Its research shows that today’s elderly have much more wealth to bequeath than their predecessors, primarily as the result of rising homeownership rates and rising house prices. At the same time, today’s young adults will find it harder to accumulate wealth of their own than previous generations did, due to the sharp fall in homeownership, the dramatic decline of defined benefit pensions in the private sector and the stagnation in household incomes.

Together, these trends mean inherited wealth is likely to play a more important role in determining the lifetime economic resources of younger generations, with important implications for inequality and social mobility, the IFS says.

Although younger generations are likely to inherit much more wealth than their predecessors did, within each generation, those who are already well off tend to inherit the most.
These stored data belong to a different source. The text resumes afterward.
-- ==== Sys2Proof/Laws/PerInstr.lean ====
section
/-! SUPPORT. Facts about every instruction, one lemma for each constructor. -/

namespace Sys2Proof.Laws.Fields

/-- The word an instruction encodes to has the opcode 30_encoding R98 gives it. -/
def Statement (i : Instr) : Prop := opcodeOf (encode i) = i.opcode

theorem ori (rd rs1 : RegIdx) (imm : BitVec 12) : Statement (.ori rd rs1 imm) := encodeI_opcode ..
theorem srai (rd rs1 : RegIdx) (shamt : BitVec 5) (upper7 : BitVec 7) : Statement (.srai rd rs1 shamt upper7) := encodeR_opcode ..
theorem opimmAdd (rd rs1 : RegIdx) (imm : BitVec 12) : Statement (.opimmAdd rd rs1 imm) := encodeI_opcode ..
theorem opimmSub (rd rs1 : RegIdx) (imm : BitVec 12) : Statement (.opimmSub rd rs1 imm) := encodeI_opcode ..
theorem opimmXor (rd rs1 : RegIdx) (imm : BitVec 12) : Statement (.opimmXor rd rs1 imm) := encodeI_opcode ..
theorem opimmAddF1 (rd rs1 : RegIdx) (imm : BitVec 12) : Statement (.opimmAddF1 rd rs1 imm) := encodeI_opcode ..
theorem opimmAddF23 (rd rs1 : RegIdx) (imm : BitVec 12) (func3 : BitVec 3) : Statement (.opimmAddF23 rd rs1 imm func3) := encodeI_opcode ..
theorem opimmAddF7 (rd rs1 : RegIdx) (imm : BitVec 12) : Statement (.opimmAddF7 rd rs1 imm) := encodeI_opcode ..
theorem add (rd rs1 rs2 : RegIdx) (func7 : BitVec 7) : Statement (.add rd rs1 rs2 func7) := encodeR_opcode ..
theorem sub (rd rs1 rs2 : RegIdx) (func7 : BitVec 7) : Statement (.sub rd rs1 rs2 func7) := encodeR_opcode ..
theorem xor (rd rs1 rs2 : RegIdx) (func7 : BitVec 7) : Statement (.xor rd rs1 rs2 func7) := encodeR_opcode ..
theorem opSra (rd rs1 rs2 : RegIdx) (func7 : BitVec 7) : Statement (.opSra rd rs1 rs2 func7) := encodeR_opcode ..
theorem opOr (rd rs1 rs2 : RegIdx) (func7 : BitVec 7) : Statement (.opOr rd rs1 rs2 func7) := encodeR_opcode ..
theorem opAddF1 (rd rs1 rs2 : RegIdx) (func7 : BitVec 7) : Statement (.opAddF1 rd rs1 rs2 func7) := encodeR_opcode ..
theorem opAddF23 (rd rs1 rs2 : RegIdx) (func7 : BitVec 7) (func3 : BitVec 3) : Statement (.opAddF23 rd rs1 rs2 func7 func3) := encodeR_opcode ..
theorem opAddF7 (rd rs1 rs2 : RegIdx) (func7 : BitVec 7) : Statement (.opAddF7 rd rs1 rs2 func7) := encodeR_opcode ..
theorem lb (rd rs1 : RegIdx) (imm : BitVec 12) : Statement (.lb rd rs1 imm) := encodeI_opcode ..
theorem lw (rd rs1 : RegIdx) (imm : BitVec 12) : Statement (.lw rd rs1 imm) := encodeI_opcode ..
theorem loadF1 (rd rs1 : RegIdx) (imm : BitVec 12) : Statement (.loadF1 rd rs1 imm) := encodeI_opcode ..
theorem loadF3 (rd rs1 : RegIdx) (imm : BitVec 12) : Statement (.loadF3 rd rs1 imm) := encodeI_opcode ..
theorem loadF47 (rd rs1 : RegIdx) (imm : BitVec 12) (func3 : BitVec 3) : Statement (.loadF47 rd rs1 imm func3) := encodeI_opcode ..
theorem sb (rs1 rs2 : RegIdx) (imm : BitVec 12) : Statement (.sb rs1 rs2 imm) := encodeS_opcode ..
theorem sw (rs1 rs2 : RegIdx) (imm : BitVec 12) : Statement (.sw rs1 rs2 imm) := encodeS_opcode ..
theorem storeF1 (rs1 rs2 : RegIdx) (imm : BitVec 12) : Statement (.storeF1 rs1 rs2 imm) := encodeS_opcode ..
theorem storeF3 (rs1 rs2 : RegIdx) (imm : BitVec 12) : Statement (.storeF3 rs1 rs2 imm) := encodeS_opcode ..
theorem storeF47 (rs1 rs2 : RegIdx) (imm : BitVec 12) (func3 : BitVec 3) : Statement (.storeF47 rs1 rs2 imm func3) := encodeS_opcode ..
theorem lui (rd : RegIdx) (imm : BitVec 20) : Statement (.lui rd imm) := encodeU_opcode ..
theorem beq (rs1 rs2 : RegIdx) (disp : BitVec 13) : Statement (.beq rs1 rs2 disp) := encodeB_opcode ..
theorem branchF1 (rs1 rs2 : RegIdx) (disp : BitVec 13) : Statement (.branchF1 rs1 rs2 disp) := encodeB_opcode ..
theorem branchF23 (rs1 rs2 : RegIdx) (disp : BitVec 13) (func3 : BitVec 3) : Statement (.branchF23 rs1 rs2 disp func3) := encodeB_opcode ..
theorem branchF47 (rs1 rs2 : RegIdx) (disp : BitVec 13) (func3 : BitVec 3) : Statement (.branchF47 rs1 rs2 disp func3) := encodeB_opcode ..
theorem jal (rd : RegIdx) (disp : BitVec 21) : Statement (.jal rd disp) := encodeJ_opcode ..

end Sys2Proof.Laws.Fields
end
Ranking current pensioners by total lifetime income (excluding inheritance), those in the top 20% have inherited four times as much as the bottom 20% on average. Among younger generations, the research shows that those with higher incomes are significantly more likely to expect an inheritance than those with lower incomes.

Between 2002–03 and 2012–13, the wealth of elderly households (those in which all members are 80 or older) increased by 45%, and 72% of these households now expect to leave an inheritance, up from 60% a decade ago.

The IFS says that future inheritances are therefore likely to be "highly unequal". Even excluding the super-rich, the richest half of elderly households hold 90% of the wealth and the richest 10% hold 40% of the wealth. Hence a ‘lucky half’ of younger generations look likely to get the vast majority of inherited wealth.

However both low- and high-income households in younger generations are more likely to inherit something than their predecessors. In fact, the lowest-income fifth of those born in the 1970s are more likely to have received or expect to receive an inheritance than the highest-income fifth of those born in the 1930s.

Andrew Hood, Senior Research Economist at IFS, said: “The wealth of younger generations looks set to depend more on who their parents are than was the case for older generations. Today’s elderly have much more wealth to leave to their children than their predecessors did, primarily as the result of higher homeownership rates and rising house prices.

"At the same time, today’s young adults will find it harder to accumulate wealth of their own than previous generations did, due to the sharp fall in homeownership for that group, the dramatic decline of defined benefit pensions in the private sector and the stagnation in their incomes.”